1. Adjacent Context Vanishes

Once you chunk a document, vector lookups become isolated searches. You find the relevant chunk, but you lose what came before and after.

The problem: Critical context lives in adjacent chunks. A definition in paragraph 1 explains the concept in paragraph 3. A table header three chunks up makes the data rows make sense.

The band-aid: Add document summaries to each chunk. Now you have redundancy, larger chunks, and you still don’t have the exact adjacent content.

2. Automated Chunking is Arbitrary

Most chunking strategies use token counts (512 tokens, 1000 tokens) or sentence boundaries. Documents don’t respect these artificial boundaries.

What happens:

A code example gets split mid-function
A list of requirements gets severed between items 3 and 4
A multi-paragraph argument loses its conclusion

The reality: There’s no universal chunk size.

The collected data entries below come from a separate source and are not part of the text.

-- ==== Sys2Proof/Laws/State.lean ====
section
/-! SUPPORT. One lemma per field per update of the state record, and the two laws of the register file. -/

namespace Sys2Proof.Machine

section writeReg
variable (s : State) (r : Reg) (v : Int)
@[simp] theorem State.writeReg_pc : (s.writeReg r v).pc = s.pc := rfl
@[simp] theorem State.writeReg_halted : (s.writeReg r v).halted = s.halted := rfl
@[simp] theorem State.writeReg_mem : (s.writeReg r v).mem = s.mem := rfl
@[simp] theorem State.writeReg_portMx : (s.writeReg r v).portMx = s.portMx := rfl
@[simp] theorem State.writeReg_portMy : (s.writeReg r v).portMy = s.portMy := rfl
@[simp] theorem State.writeReg_portClick : (s.writeReg r v).portClick = s.portClick := rfl
@[simp] theorem State.writeReg_heldKeys : (s.writeReg r v).heldKeys = s.heldKeys := rfl
@[simp] theorem State.writeReg_build : (s.writeReg r v).build = s.build := rfl
@[simp] theorem State.writeReg_schedule : (s.writeReg r v).schedule = s.schedule := rfl
@[simp] theorem State.writeReg_readCell (a : Int) : (s.writeReg r v).readCell a = s.readCell a := rfl
@[simp] theorem State.readReg_writeReg_same : (s.writeReg r v).readReg r = v := by
  simp [State.readReg, State.writeReg]
theorem State.readReg_writeReg_ne {q : Reg} (h : q ≠ r) : (s.writeReg r v).readReg q = s.readReg q := by
  have h' : r.val ≠ q.val := fun e => h (Fin.ext e.symm)
  simp [State.readReg, State.writeReg, h']
theorem State.readReg_writeReg (q : Reg) :
    (s.writeReg r v).readReg q = if q = r then v else s.readReg q := by
  split
  · next h => subst h; exact State.readReg_writeReg_same s q v
  · next h => exact State.readReg_writeReg_ne s r v h
end writeReg

section pcUpdates
variable (s : State) (p : Int)
@[simp] theorem State.advance_pc : s.advance.pc = s.pc + 15 := rfl
@[simp] theorem State.advance_x : s.advance.x = s.x := rfl
@[simp] theorem State.advance_halted : s.advance.halted = s.halted := rfl
@[simp] theorem State.advance_mem : s.advance.mem = s.mem := rfl
@[simp] theorem State.advance_portMx : s.advance.portMx = s.portMx := rfl
@[simp] theorem State.advance_portMy : s.advance.portMy = s.portMy := rfl
@[simp] theorem State.advance_portClick : s.advance.portClick = s.portClick := rfl
@[simp] theorem State.advance_heldKeys : s.advance.heldKeys = s.heldKeys := rfl
@[simp] theorem State.advance_build : s.advance.build = s.build := rfl
@[simp] theorem State.advance_schedule : s.advance.schedule = s.schedule := rfl
@[simp] theorem State.advance_readReg (r : Reg) : s.advance.readReg r = s.readReg r := rfl
@[simp] theorem State.advance_readCell (a : Int) : s.advance.readCell a = s.readCell a := rfl
@[simp] theorem State.jump_pc : (s.jump p).pc = p := rfl
@[simp] theorem State.jump_x : (s.jump p).x = s.x := rfl
@[simp] theorem State.jump_halted : (s.jump p).halted = s.halted := rfl
@[simp] theorem State.jump_mem : (s.jump p).mem = s.mem := rfl
@[simp] theorem State.jump_portMx : (s.jump p).portMx = s.portMx := rfl
@[simp] theorem State.jump_portMy : (s.jump p).portMy = s.portMy := rfl
@[simp] theorem State.jump_portClick : (s.jump p).portClick = s.portClick := rfl
@[simp] theorem State.jump_heldKeys : (s.jump p).heldKeys = s.heldKeys := rfl
@[simp] theorem State.jump_build : (s.jump p).build = s.build := rfl
@[simp] theorem State.jump_schedule : (s.jump p).schedule = s.schedule := rfl
@[simp] theorem State.jump_readReg (r : Reg) : (s.jump p).readReg r = s.readReg r := rfl
@[simp] theorem State.jump_readCell (a : Int) : (s.jump p).readCell a = s.readCell a := rfl
end pcUpdates

section setHalted
variable (s : State) (b : Bool)
@[simp] theorem State.setHalted_pc : (s.setHalted b).pc = s.pc := rfl
@[simp] theorem State.setHalted_x : (s.setHalted b).x = s.x := rfl
@[simp] theorem State.setHalted_halted : (s.setHalted b).halted = b := rfl
@[simp] theorem State.setHalted_mem : (s.setHalted b).mem = s.mem := rfl
@[simp] theorem State.setHalted_portMx : (s.setHalted b).portMx = s.portMx := rfl
@[simp] theorem State.setHalted_portMy : (s.setHalted b).portMy = s.portMy := rfl
@[simp] theorem State.setHalted_portClick : (s.setHalted b).portClick = s.portClick := rfl
@[simp] theorem State.setHalted_heldKeys : (s.setHalted b).heldKeys = s.heldKeys := rfl
@[simp] theorem State.setHalted_build : (s.setHalted b).build = s.build := rfl
@[simp] theorem State.setHalted_schedule : (s.setHalted b).schedule = s.schedule := rfl
@[simp] theorem State.setHalted_readReg (r : Reg) : (s.setHalted b).readReg r = s.readReg r := rfl
@[simp] theorem State.setHalted_readCell (a : Int) : (s.setHalted b).readCell a = s.readCell a := rfl
end setHalted

section writeCell
variable (s : State) (a : Int) (t : Trit)
@[simp] theorem State.writeCell_pc : (s.writeCell a t).pc = s.pc := by unfold State.writeCell; split <;> rfl
@[simp] theorem State.writeCell_x : (s.writeCell a t).x = s.x := by unfold State.writeCell; split <;> rfl
@[simp] theorem State.writeCell_halted : (s.writeCell a t).halted = s.halted := by
  unfold State.writeCell; split <;> rfl
@[simp] theorem State.writeCell_portMx : (s.writeCell a t).portMx = s.portMx := by
  unfold State.writeCell; split <;> rfl
@[simp] theorem State.writeCell_portMy : (s.writeCell a t).portMy = s.portMy := by
  unfold State.writeCell; split <;> rfl
@[simp] theorem State.writeCell_portClick : (s.writeCell a t).portClick = s.portClick := by
  unfold State.writeCell; split <;> rfl
@[simp] theorem State.writeCell_heldKeys : (s.writeCell a t).heldKeys = s.heldKeys := by
  unfold State.writeCell; split <;> rfl
@[simp] theorem State.writeCell_build : (s.writeCell a t).build = s.build := by
  unfold State.writeCell; split <;> rfl
@[simp] theorem State.writeCell_schedule : (s.writeCell a t).schedule = s.schedule := by
  unfold State.writeCell; split <;> rfl
end writeCell

section clearAndZero
variable (s : State)
@[simp] theorem State.clearWindow_pc : s.clearWindow.pc = s.pc := rfl
@[simp] theorem State.clearWindow_x : s.clearWindow.x = s.x := rfl
@[simp] theorem State.clearWindow_halted : s.clearWindow.halted = s.halted := rfl
@[simp] theorem State.clearWindow_portMx : s.clearWindow.portMx = s.portMx := rfl
@[simp] theorem State.clearWindow_portMy : s.clearWindow.portMy = s.portMy := rfl
@[simp] theorem State.clearWindow_portClick : s.clearWindow.portClick = s.portClick := rfl
@[simp] theorem State.clearWindow_heldKeys : s.clearWindow.heldKeys = s.heldKeys := rfl
@[simp] theorem State.clearWindow_build : s.clearWindow.build = s.build := rfl
@[simp] theorem State.clearWindow_schedule : s.clearWindow.schedule = s.schedule := rfl
@[simp] theorem State.zeroRegisters_pc : s.zeroRegisters.pc = s.pc := rfl
@[simp] theorem State.zeroRegisters_halted : s.zeroRegisters.halted = s.halted := rfl
@[simp] theorem State.zeroRegisters_mem : s.zeroRegisters.mem = s.mem := rfl
@[simp] theorem State.zeroRegisters_portMx : s.zeroRegisters.portMx = s.portMx := rfl
@[simp] theorem State.zeroRegisters_portMy : s.zeroRegisters.portMy = s.portMy := rfl
@[simp] theorem State.zeroRegisters_portClick : s.zeroRegisters.portClick = s.portClick := rfl
@[simp] theorem State.zeroRegisters_heldKeys : s.zeroRegisters.heldKeys = s.heldKeys := rfl
@[simp] theorem State.zeroRegisters_build : s.zeroRegisters.build = s.build := rfl
@[simp] theorem State.zeroRegisters_schedule : s.zeroRegisters.schedule = s.schedule := rfl
@[simp] theorem State.zeroRegisters_readCell (a : Int) : s.zeroRegisters.readCell a = s.readCell a := rfl
@[simp] theorem State.zeroRegisters_readReg (r : Reg) : s.zeroRegisters.readReg r = 0 := by
  simp [State.readReg, State.zeroRegisters]
end clearAndZero

section powerOn
variable (b : Build)
@[simp] theorem State.powerOn_x : (State.powerOn b).x = Vector.replicate 27 0 := rfl
@[simp] theorem State.powerOn_pc : (State.powerOn b).pc = (b.bootAddr : Int) := rfl
@[simp] theorem State.powerOn_halted : (State.powerOn b).halted = false := rfl
@[simp] theorem State.powerOn_mem : (State.powerOn b).mem = [] := rfl
@[simp] theorem State.powerOn_portMx : (State.powerOn b).portMx = 0 := rfl
@[simp] theorem State.powerOn_portMy : (State.powerOn b).portMy = 0 := rfl
@[simp] theorem State.powerOn_portClick : (State.powerOn b).portClick = 0 := rfl
@[simp] theorem State.powerOn_heldKeys : (State.powerOn b).heldKeys = [] := rfl
@[simp] theorem State.powerOn_build : (State.powerOn b).build = b := rfl
@[simp] theorem State.powerOn_schedule : (State.powerOn b).schedule = [] := rfl
end powerOn

section withPorts
variable (s : State) (mx my click : Int) (held : List Int)
@[simp] theorem State.withPorts_x : (s.withPorts mx my click held).x = s.x := rfl
@[simp] theorem State.withPorts_pc : (s.withPorts mx my click held).pc = s.pc := rfl
@[simp] theorem State.withPorts_halted : (s.withPorts mx my click held).halted = s.halted := rfl
@[simp] theorem State.withPorts_mem : (s.withPorts mx my click held).mem = s.mem := rfl
@[simp] theorem State.withPorts_portMx : (s.withPorts mx my click held).portMx = mx := rfl
@[simp] theorem State.withPorts_portMy : (s.withPorts mx my click held).portMy = my := rfl
@[simp] theorem State.withPorts_portClick : (s.withPorts mx my click held).portClick = click := rfl
@[simp] theorem State.withPorts_heldKeys : (s.withPorts mx my click held).heldKeys = held := rfl
@[simp] theorem State.withPorts_build : (s.withPorts mx my click held).build = s.build := rfl
@[simp] theorem State.withPorts_schedule : (s.withPorts mx my click held).schedule = s.schedule := rfl
@[simp] theorem State.withPorts_readReg (r : Reg) : (s.withPorts mx my click held).readReg r = s.readReg r := rfl
@[simp] theorem State.withPorts_readCell (a : Int) : (s.withPorts mx my click held).readCell a = s.readCell a := rfl
end withPorts

end Sys2Proof.Machine
end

Legal contracts need different splits than API documentation. Product specs need different boundaries than support tickets.

3. Manual Chunking Doesn’t Scale

The alternative—having humans decide chunk boundaries—works beautifully for 100 documents. It collapses at 100,000.

The math:

10 minutes per document to review and mark boundaries
100,000 documents = 1,000,000 minutes = 16,667 hours = 8+ years of work

Even with domain experts, manual chunking is a non-starter for production systems.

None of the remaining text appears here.